— Provided material —
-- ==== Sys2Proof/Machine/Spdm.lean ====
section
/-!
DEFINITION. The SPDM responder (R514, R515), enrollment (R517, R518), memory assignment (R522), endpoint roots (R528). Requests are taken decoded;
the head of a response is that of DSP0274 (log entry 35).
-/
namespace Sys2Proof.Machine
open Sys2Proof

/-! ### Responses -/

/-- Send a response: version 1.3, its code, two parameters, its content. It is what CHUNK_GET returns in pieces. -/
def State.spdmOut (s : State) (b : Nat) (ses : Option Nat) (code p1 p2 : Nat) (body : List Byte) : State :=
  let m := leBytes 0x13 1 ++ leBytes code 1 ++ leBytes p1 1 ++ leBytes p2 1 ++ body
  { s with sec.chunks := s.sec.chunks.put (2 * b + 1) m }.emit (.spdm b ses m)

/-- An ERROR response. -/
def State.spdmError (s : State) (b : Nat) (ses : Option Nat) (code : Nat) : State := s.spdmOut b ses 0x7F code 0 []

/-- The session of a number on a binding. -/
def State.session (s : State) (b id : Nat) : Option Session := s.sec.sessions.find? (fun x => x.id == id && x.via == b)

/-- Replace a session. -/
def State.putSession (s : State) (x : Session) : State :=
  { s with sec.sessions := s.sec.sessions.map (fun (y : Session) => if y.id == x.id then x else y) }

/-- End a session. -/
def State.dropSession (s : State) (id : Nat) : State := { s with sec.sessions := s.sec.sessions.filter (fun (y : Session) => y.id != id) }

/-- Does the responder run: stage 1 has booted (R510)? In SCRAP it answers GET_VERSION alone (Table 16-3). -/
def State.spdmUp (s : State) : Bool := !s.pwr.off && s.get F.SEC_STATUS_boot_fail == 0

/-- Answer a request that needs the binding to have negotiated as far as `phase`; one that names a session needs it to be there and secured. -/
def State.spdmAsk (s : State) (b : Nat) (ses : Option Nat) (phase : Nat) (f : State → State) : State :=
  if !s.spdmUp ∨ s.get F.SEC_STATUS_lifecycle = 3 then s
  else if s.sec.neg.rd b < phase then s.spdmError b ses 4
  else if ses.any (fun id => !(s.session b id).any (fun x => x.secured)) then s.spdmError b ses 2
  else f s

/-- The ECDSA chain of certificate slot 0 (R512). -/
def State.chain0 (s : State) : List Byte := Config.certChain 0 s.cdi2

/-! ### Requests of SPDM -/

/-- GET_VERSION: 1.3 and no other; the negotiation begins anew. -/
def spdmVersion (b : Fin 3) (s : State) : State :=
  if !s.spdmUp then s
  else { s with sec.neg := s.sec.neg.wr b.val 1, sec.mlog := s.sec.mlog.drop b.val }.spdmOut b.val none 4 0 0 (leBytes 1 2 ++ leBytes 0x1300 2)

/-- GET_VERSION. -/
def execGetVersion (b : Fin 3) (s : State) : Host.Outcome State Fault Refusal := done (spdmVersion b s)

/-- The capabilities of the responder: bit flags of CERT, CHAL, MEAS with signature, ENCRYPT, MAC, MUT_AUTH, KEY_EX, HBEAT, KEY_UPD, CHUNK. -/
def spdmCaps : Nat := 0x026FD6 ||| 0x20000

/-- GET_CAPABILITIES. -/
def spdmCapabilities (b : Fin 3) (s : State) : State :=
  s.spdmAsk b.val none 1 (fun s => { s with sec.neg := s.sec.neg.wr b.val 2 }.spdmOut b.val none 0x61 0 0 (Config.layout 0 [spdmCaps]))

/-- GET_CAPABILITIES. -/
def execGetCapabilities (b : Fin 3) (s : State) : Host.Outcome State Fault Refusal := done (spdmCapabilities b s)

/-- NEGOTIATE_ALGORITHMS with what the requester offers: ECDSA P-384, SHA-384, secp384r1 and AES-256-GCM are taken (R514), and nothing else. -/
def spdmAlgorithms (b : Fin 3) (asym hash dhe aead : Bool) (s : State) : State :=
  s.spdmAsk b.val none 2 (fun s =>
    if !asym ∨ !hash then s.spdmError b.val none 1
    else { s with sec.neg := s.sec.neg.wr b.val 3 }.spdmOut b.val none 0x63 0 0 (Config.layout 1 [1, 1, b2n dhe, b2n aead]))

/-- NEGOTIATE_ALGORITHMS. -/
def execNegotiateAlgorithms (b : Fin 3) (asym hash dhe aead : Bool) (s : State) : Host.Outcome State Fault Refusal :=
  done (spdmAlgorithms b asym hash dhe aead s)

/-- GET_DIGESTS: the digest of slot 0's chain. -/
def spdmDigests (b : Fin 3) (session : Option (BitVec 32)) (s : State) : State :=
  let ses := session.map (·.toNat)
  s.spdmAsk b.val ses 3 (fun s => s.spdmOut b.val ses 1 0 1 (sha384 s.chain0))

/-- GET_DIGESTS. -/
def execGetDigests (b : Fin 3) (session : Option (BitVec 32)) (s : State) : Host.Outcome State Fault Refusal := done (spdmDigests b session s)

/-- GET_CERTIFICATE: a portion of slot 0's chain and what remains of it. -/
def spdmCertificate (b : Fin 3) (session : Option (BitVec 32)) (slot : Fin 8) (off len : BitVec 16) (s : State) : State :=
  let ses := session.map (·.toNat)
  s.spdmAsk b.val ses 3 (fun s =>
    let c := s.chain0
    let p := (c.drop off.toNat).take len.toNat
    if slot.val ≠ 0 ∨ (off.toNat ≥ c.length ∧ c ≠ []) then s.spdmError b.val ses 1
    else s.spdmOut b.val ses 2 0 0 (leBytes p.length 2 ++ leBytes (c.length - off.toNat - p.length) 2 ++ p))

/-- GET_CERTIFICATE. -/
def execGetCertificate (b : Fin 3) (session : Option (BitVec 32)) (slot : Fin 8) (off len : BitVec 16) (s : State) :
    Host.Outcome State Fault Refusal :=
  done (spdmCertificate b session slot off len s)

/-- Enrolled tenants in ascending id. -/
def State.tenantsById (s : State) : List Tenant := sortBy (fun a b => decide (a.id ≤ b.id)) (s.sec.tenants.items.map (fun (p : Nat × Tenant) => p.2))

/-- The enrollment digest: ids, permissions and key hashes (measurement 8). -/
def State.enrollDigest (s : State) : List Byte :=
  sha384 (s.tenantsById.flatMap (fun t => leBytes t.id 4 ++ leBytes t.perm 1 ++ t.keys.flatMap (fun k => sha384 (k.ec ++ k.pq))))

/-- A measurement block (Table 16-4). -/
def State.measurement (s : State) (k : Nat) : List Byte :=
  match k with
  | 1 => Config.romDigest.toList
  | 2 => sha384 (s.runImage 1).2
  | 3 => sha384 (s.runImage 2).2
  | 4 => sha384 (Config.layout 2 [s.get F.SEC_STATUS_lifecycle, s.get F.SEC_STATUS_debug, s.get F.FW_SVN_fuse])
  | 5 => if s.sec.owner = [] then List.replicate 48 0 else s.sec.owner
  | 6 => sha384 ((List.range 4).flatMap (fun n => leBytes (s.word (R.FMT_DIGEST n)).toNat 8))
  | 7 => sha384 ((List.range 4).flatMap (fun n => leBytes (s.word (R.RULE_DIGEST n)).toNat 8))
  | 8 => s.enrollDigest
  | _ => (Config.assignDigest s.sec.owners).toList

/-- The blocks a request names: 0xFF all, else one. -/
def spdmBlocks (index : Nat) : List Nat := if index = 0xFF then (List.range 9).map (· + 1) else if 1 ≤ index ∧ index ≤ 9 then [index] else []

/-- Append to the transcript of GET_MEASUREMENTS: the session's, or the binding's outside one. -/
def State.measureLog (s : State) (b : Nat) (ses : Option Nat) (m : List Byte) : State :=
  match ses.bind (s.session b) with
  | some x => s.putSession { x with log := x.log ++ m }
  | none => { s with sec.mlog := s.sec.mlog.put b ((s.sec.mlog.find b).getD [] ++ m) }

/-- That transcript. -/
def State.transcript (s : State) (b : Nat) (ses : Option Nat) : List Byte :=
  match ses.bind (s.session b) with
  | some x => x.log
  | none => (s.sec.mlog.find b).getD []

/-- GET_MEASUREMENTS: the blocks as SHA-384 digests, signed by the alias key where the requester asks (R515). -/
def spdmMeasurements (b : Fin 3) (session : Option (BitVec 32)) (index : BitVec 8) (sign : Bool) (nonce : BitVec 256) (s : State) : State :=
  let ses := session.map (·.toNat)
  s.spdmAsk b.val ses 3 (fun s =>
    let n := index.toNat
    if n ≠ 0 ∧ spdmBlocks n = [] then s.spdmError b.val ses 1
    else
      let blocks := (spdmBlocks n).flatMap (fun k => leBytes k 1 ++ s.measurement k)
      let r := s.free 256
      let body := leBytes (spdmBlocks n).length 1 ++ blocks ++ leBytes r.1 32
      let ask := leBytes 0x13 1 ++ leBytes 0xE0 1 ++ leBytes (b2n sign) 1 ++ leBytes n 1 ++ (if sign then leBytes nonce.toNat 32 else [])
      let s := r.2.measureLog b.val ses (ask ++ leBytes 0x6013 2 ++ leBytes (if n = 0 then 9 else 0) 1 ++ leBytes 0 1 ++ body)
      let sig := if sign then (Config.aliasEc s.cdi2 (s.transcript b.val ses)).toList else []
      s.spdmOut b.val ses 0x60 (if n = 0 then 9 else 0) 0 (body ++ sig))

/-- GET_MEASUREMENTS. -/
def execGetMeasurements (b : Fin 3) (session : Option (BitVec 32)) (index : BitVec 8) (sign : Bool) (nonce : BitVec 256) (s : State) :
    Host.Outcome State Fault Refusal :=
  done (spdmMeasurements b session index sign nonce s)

— What is being asked —
Could you return exactly the stretch of the data above that starts at the line with "let r := s.free 256" and ends at the line with "let sig := if", both lines included?

— The answer —
      let r := s.free 256
      let body := leBytes (spdmBlocks n).length 1 ++ blocks ++ leBytes r.1 32
      let ask := leBytes 0x13 1 ++ leBytes 0xE0 1 ++ leBytes (b2n sign) 1 ++ leBytes n 1 ++ (if sign then leBytes nonce.toNat 32 else [])
      let s := r.2.measureLog b.val ses (ask ++ leBytes 0x6013 2 ++ leBytes (if n = 0 then 9 else 0) 1 ++ leBytes 0 1 ++ body)
      let sig := if sign then (Config.aliasEc s.cdi2 (s.transcript b.val ses)).toList else []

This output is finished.